§ **WHAT YOU NEED TO DO**: Copy verbatim the block of lines in the entries below whose first line contains "def Obligations.ReachableStatesMeetInvariant : Prop" and whose last line contains "state, is the". Leave out all other lines.

Stored data entries
-- ==== Sys2Proof/Machine/Core.lean ====
section
/-! DEFINITION. The machine as the host runs it. -/

def Sys2Proof.core : Host.Core := { State := Sys2Proof.Machine.State, Fault := Sys2Proof.Machine.Fault, Refusal := Sys2Proof.Machine.Refusal, step := Sys2Proof.Machine.step, reset := Sys2Proof.Machine.State.reset }
end

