/-- Whatever program is loaded, every state its run reaches meets the invariant. -/
def Obligations.ReachableStatesMeetInvariant : Prop :=
  ∀ (p : Params) (s : State), Reachable p s → Inv p s

/-- From R184: a cycle that faults changes the running flag and the fault record only, and emits no event but the strict
setting's report; and no later cycle changes anything. That a cycle of the stopped core answers at all, with the same
state, is the model's choice (log entry 2, DEDUCED). -/
def Obligations.FaultsArePrecise : Prop :=
  ∀ (p : Params) (s t : State) (r : FaultRecord), s.running = true → s.fault = none → cycle p s = .next t →
    t.fault = some r →
    t.running = false ∧ r.pc = s.pc ∧ t.pc = s.pc ∧ sameMemory s t ∧ sameRegs s t ∧ t.trace = s.trace ∧
    ((∀ op, r.cause ≠ .unrecognizedInstruction op) → t.events = s.events) ∧
    (∀ op, r.cause = .unrecognizedInstruction op → t.events = s.events ++ [.unrec s.pc]) ∧
    cycle p t = .next t

/-- R186, R181, R182, R88: from a running state a cycle faults exactly when a check fails, and then with the first in
the order of R186. -/
def Obligations.FaultIsTheFirstFailingCheck : Prop :=
  ∀ (p : Params) (s t : State), s.running = true → s.fault = none → cycle p s = .next t →
    t.fault = (firstFault p s).map fun c => { cause := c, pc := s.pc }

/-- R29: the running flag is true at reset; a running core stops exactly by HLT or by a fault; a stopped one never runs
again by a cycle, and only the reset port sets the flag. -/
def Obligations.RunningFallsByHltOrFaultOnly : Prop :=
  State.reset.running = true ∧
  (∀ (p : Params) (s t : State), s.running = true → s.fault = none → cycle p s = .next t →
    (t.running = false ↔ (s.pc.toNat ≤ 255 ∧ s.mem.read s.pc.toNat = 0x01) ∨ t.fault ≠ none)) ∧
  (∀ (p : Params) (s t : State), s.running = false → cycle p s = .next t → t.running = false) ∧
  ∀ (p : Params) (h h' : Session), h.input p .reset = some h' → h'.core.running = true

/-- R190: a cycle appends at most one event: PRN's register value, or the report of the unrecognized opcode at the
PC. Earlier events stay. The stream is never read back: from a state that differs in it, the cycle appends the same
events and does the same to everything else. -/
def Obligations.EventStreamIsAppendedAndNeverReadBack : Prop :=
  (∀ (p : Params) (s t : State), cycle p s = .next t →
    t.events = s.events ∨
    (∃ opA, ∃ h : opA.toNat < 8, s.fetch p.opcodes = .ok (.prn opA) ∧
      t.events = s.events ++ [.out (s.reg ⟨opA.toNat, h⟩)]) ∨
    (s.pc.toNat ≤ 255 ∧ p.opcodes.lookup (s.mem.read s.pc.toNat) = none ∧ t.events = s.events ++ [.unrec s.pc])) ∧
  ∀ (p : Params) (s t : State) (before added : List Event), cycle p s = .next t → t.events = s.events ++ added →
    cycle p { s with events := before } = .next { t with events := before ++ added }

/-- R191: where the trace port is present, a cycle that does not fault adds one record, with the opcode's address, the
three bytes (none above 255) and the registers after the cycle; a faulting cycle, or a core without the port, adds
none. That the three bytes are memory before the cycle's own write is the model's choice (log entry 6, DEDUCED): R191
does not say when they are read. -/
def Obligations.TraceRecordsEveryCycleThatDoesNotFault : Prop :=
  ∀ (p : Params) (s t : State), s.running = true → s.fault = none → cycle p s = .next t →
    (p.trace = true → t.fault = none →
      ∃ r, t.trace = s.trace ++ [r] ∧ r.pc = s.pc ∧ r.regs = t.regs ∧
        r.bytes = [0, 1, 2].map fun k =>
          if s.pc.toNat + k ≤ 255 then some (s.mem.read (s.pc.toNat + k)) else none) ∧
    (p.trace = false ∨ t.fault ≠ none → t.trace = s.trace)

/-- R191: the trace observer does not affect execution: two cores that differ in having the trace port, and two states
that differ in the trace so far, go on alike in everything else. -/
def Obligations.TraceDoesNotAffectExecution : Prop :=
  ∀ (p q : Params) (s u t : State), q.opcodes = p.opcodes → q.haltOnUnrecognized = p.haltOnUnrecognized →
    s.fault = none → sameButTrace s u → cycle p s = .next t → ∃ v, cycle q u = .next v ∧ sameButTrace t v

/-- R85, R89: once a run has ended, a higher ceiling gives the same end. -/
def Obligations.EndedRunIgnoresTheCeiling : Prop :=
  ∀ (p : Params) (n m : Nat) (s t : State), n ≤ m → runUpTo p n s = .next t → t.ended → runUpTo p m s = .next t

/-- R30: the status table, and under the invariant every state has a status in it. -/
def Obligations.StatusIsRunningHaltedOrFaulted : Prop :=
  (∀ s : State, s.running = true → s.fault = none → s.status = some .running) ∧
  (∀ s : State, s.running = false → s.fault = none → s.status = some .halted) ∧
  (∀ (s : State) (r : FaultRecord), s.running = false → s.fault = some r → s.status = some .faulted) ∧
  ∀ (p : Params) (s : State), Inv p s → s.status ≠ none

/-! ### The instructions -/

/-- R86: HLT clears the running flag and leaves the PC at the byte after it; nothing else changes. -/
def Obligations.HltStopsAfterItsByte : Prop :=
  encode .hlt = [0x01] ∧
  ∀ s : State, ∃ t, exec .hlt s = .next t ∧ t.running = false ∧ t.pc = s.pc + 1 ∧ sameRegs s t ∧ sameMemory s t ∧
    t.fault = s.fault ∧ t.events = s.events ∧ t.trace = s.trace

/-- R100: LDI. -/
def Obligations.LdiLoadsTheImmediate : Prop :=
  (∀ opA opB, encode (.ldi opA opB) = [0x82, opA, opB]) ∧ operandFetchFaults 0x82 2 ∧
  (∀ (opA opB : Byte) (s : State), 8 ≤ opA.toNat →
    exec (.ldi opA opB) s = .next (faultedAs s (.invalidRegister opA))) ∧
  ∀ (opA opB : Byte) (s : State) (h : opA.toNat < 8), ∃ t, exec (.ldi opA opB) s = .next t ∧
    (∀ q, t.reg q = if q = ⟨opA.toNat, h⟩ then opB else s.reg q) ∧ t.pc = s.pc + 3 ∧
    sameMemory s t ∧ sameStatus s t ∧ t.events = s.events

/-- R101: PRN. -/
def Obligations.PrnEmitsTheRegister : Prop :=
  (∀ opA, encode (.prn opA) = [0x47, opA]) ∧ operandFetchFaults 0x47 1 ∧
  (∀ (opA : Byte) (s : State), 8 ≤ opA.toNat → exec (.prn opA) s = .next (faultedAs s (.invalidRegister opA))) ∧
  ∀ (opA : Byte) (s : State) (h : opA.toNat < 8), ∃ t, exec (.prn opA) s = .next t ∧
    t.events = s.events ++ [.out (s.reg ⟨opA.toNat, h⟩)] ∧ t.pc = s.pc + 2 ∧
    sameRegs s t ∧ sameMemory s t ∧ sameStatus s t

/-- R122: ADD. Both registers are read before the result is written. -/
def Obligations.AddWrapsModulo256 : Prop :=
  (∀ opA opB, encode (.add opA opB) = [0xA0, opA, opB]) ∧ operandFetchFaults 0xA0 2 ∧
  (∀ (opA opB : Byte) (s : State), 8 ≤ opA.toNat →
    exec (.add opA opB) s = .next (faultedAs s (.invalidRegister opA))) ∧
  (∀ (opA opB : Byte) (s : State), opA.toNat < 8 → 8 ≤ opB.toNat →
    exec (.add opA opB) s = .next (faultedAs s (.invalidRegister opB))) ∧
  ∀ (opA opB : Byte) (s : State) (ha : opA.toNat < 8) (hb : opB.toNat < 8), ∃ t, exec (.add opA opB) s = .next t ∧
    (t.reg ⟨opA.toNat, ha⟩).toNat = ((s.reg ⟨opA.toNat, ha⟩).toNat + (s.reg ⟨opB.toNat, hb⟩).toNat) % 256 ∧
    (∀ q, q ≠ ⟨opA.toNat, ha⟩ → t.reg q = s.reg q) ∧ t.pc = s.pc + 3 ∧
    sameMemory s t ∧ sameStatus s t ∧ t.events = s.events

/-- R123: MUL. -/
def Obligations.MulKeepsTheLowByte : Prop :=
  (∀ opA opB, encode (.mul opA opB) = [0xA2, opA, opB]) ∧ operandFetchFaults 0xA2 2 ∧
  (∀ (opA opB : Byte) (s : State), 8 ≤ opA.toNat →
    exec (.mul opA opB) s = .next (faultedAs s (.invalidRegister opA))) ∧
  (∀ (opA opB : Byte) (s : State), opA.toNat < 8 → 8 ≤ opB.toNat →
    exec (.mul opA opB) s = .next (faultedAs s (.invalidRegister opB))) ∧
  ∀ (opA opB : Byte) (s : State) (ha : opA.toNat < 8) (hb : opB.toNat < 8), ∃ t, exec (.mul opA opB) s = .next t ∧
    (t.reg ⟨opA.toNat, ha⟩).toNat = ((s.reg ⟨opA.toNat, ha⟩).toNat * (s.reg ⟨opB.toNat, hb⟩).toNat) % 256 ∧
    (∀ q, q ≠ ⟨opA.toNat, ha⟩ → t.reg q = s.reg q) ∧ t.pc = s.pc + 3 ∧
    sameMemory s t ∧ sameStatus s t ∧ t.events = s.events

/-- R140: PUSH. SP goes down by one and the byte at the new SP is the register, or the new SP itself for R7; every
other byte and register is as before. -/
def Obligations.PushStoresBelowTheStackTop : Prop :=
  (∀ opA, encode (.push opA) = [0x45, opA]) ∧ operandFetchFaults 0x45 1 ∧
  (∀ (opA : Byte) (s : State), 8 ≤ opA.toNat → exec (.push opA) s = .next (faultedAs s (.invalidRegister opA))) ∧
  (∀ (opA : Byte) (s : State), opA.toNat < 8 → s.sp = 0 →
    exec (.push opA) s = .next (faultedAs s (.outOfBounds .stackOverflow (-1)))) ∧
  ∀ (opA : Byte) (s : State) (h : opA.toNat < 8), s.sp ≠ 0 → ∃ t, exec (.push opA) s = .next t ∧
    (∀ q, t.reg q = if q = 7 then s.sp - 1 else s.reg q) ∧
    (∀ a, t.mem.read a =
      if a = (s.sp - 1).toNat then (if opA = 7 then s.sp - 1 else s.reg ⟨opA.toNat, h⟩) else s.mem.read a) ∧
    t.pc = s.pc + 2 ∧ sameStatus s t ∧ t.events = s.events

/-- R141: POP. The register takes the byte at SP and SP goes up by one; for R7 the increment applies to the byte
popped. The spec's underflow condition for R7 is on that byte. -/
def Obligations.PopLoadsTheStackTop : Prop :=
  (∀ opA, encode (.pop opA) = [0x46, opA]) ∧ operandFetchFaults 0x46 1 ∧
  (∀ (opA : Byte) (s : State), 8 ≤ opA.toNat → exec (.pop opA) s = .next (faultedAs s (.invalidRegister opA))) ∧
  (∀ (opA : Byte) (s : State), opA.toNat < 8 →
    (if opA = 7 then s.mem.read s.sp.toNat = 255 else s.sp = 255) →
    exec (.pop opA) s = .next (faultedAs s (.outOfBounds .stackUnderflow 256))) ∧
  (∀ (opA : Byte) (s : State), opA.toNat < 7 → s.sp ≠ 255 → ∃ t, exec (.pop opA) s = .next t ∧
    (∀ q, t.reg q = if q = 7 then s.sp + 1
      else if q.val = opA.toNat then s.mem.read s.sp.toNat else s.reg q) ∧
    t.pc = s.pc + 2 ∧ sameMemory s t ∧ sameStatus s t ∧ t.events = s.events) ∧
  ∀ s : State, s.mem.read s.sp.toNat ≠ 255 → ∃ t, exec (.pop 7) s = .next t ∧
    (∀ q, t.reg q = if q = 7 then s.mem.read s.sp.toNat + 1 else s.reg q) ∧
    t.pc = s.pc + 2 ∧ sameMemory s t ∧ sameStatus s t ∧ t.events = s.events

/-- R160: CALL. The address after the CALL goes to the byte below the stack top, and the PC is the register, or the new
SP for R7. -/
def Obligations.CallPushesTheReturnAddress : Prop :=
  (∀ opA, encode (.call opA) = [0x50, opA]) ∧ operandFetchFaults 0x50 1 ∧
  (∀ (opA : Byte) (s : State), 8 ≤ opA.toNat → exec (.call opA) s = .next (faultedAs s (.invalidRegister opA))) ∧
  (∀ (opA : Byte) (s : State), opA.toNat < 8 → s.sp = 0 →
    exec (.call opA) s = .next (faultedAs s (.outOfBounds .stackOverflow (-1)))) ∧
  (∀ (opA : Byte) (s : State), opA.toNat < 8 → s.sp ≠ 0 → 255 < s.pc.toNat + 2 →
    exec (.call opA) s = .next (faultedAs s (.outOfBounds .returnAddress (s.pc.toNat + 2)))) ∧
  ∀ (opA : Byte) (s : State) (h : opA.toNat < 8), s.sp ≠ 0 → s.pc.toNat + 2 ≤ 255 →
    ∃ t, exec (.call opA) s = .next t ∧
      t.pc.toNat = (if opA = 7 then s.sp - 1 else s.reg ⟨opA.toNat, h⟩).toNat ∧
      (∀ q, t.reg q = if q = 7 then s.sp - 1 else s.reg q) ∧
      (t.mem.read (s.sp - 1).toNat).toNat = s.pc.toNat + 2 ∧
      (∀ a, a ≠ (s.sp - 1).toNat → t.mem.read a = s.mem.read a) ∧
      sameStatus s t ∧ t.events = s.events

/-- R161: RET. The PC is the byte at SP and SP goes up by one. -/
def Obligations.RetPopsTheReturnAddress : Prop :=
  encode .ret = [0x11] ∧
  (∀ s : State, s.sp = 255 → exec .ret s = .next (faultedAs s (.outOfBounds .stackUnderflow 256))) ∧
  ∀ s : State, s.sp ≠ 255 → ∃ t, exec .ret s = .next t ∧
    t.pc.toNat = (s.mem.read s.sp.toNat).toNat ∧ (∀ q, t.reg q = if q = 7 then s.sp + 1 else s.reg q) ∧
    sameMemory s t ∧ sameStatus s t ∧ t.events = s.events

§ **RESULT**:
def Obligations.ReachableStatesMeetInvariant : Prop :=
  ∀ (p : Params) (s : State), Reachable p s → Inv p s

/-- From R184: a cycle that faults changes the running flag and the fault record only, and emits no event but the strict
setting's report; and no later cycle changes anything. That a cycle of the stopped core answers at all, with the same
state, is the model's choice (log entry 2, DEDUCED). -/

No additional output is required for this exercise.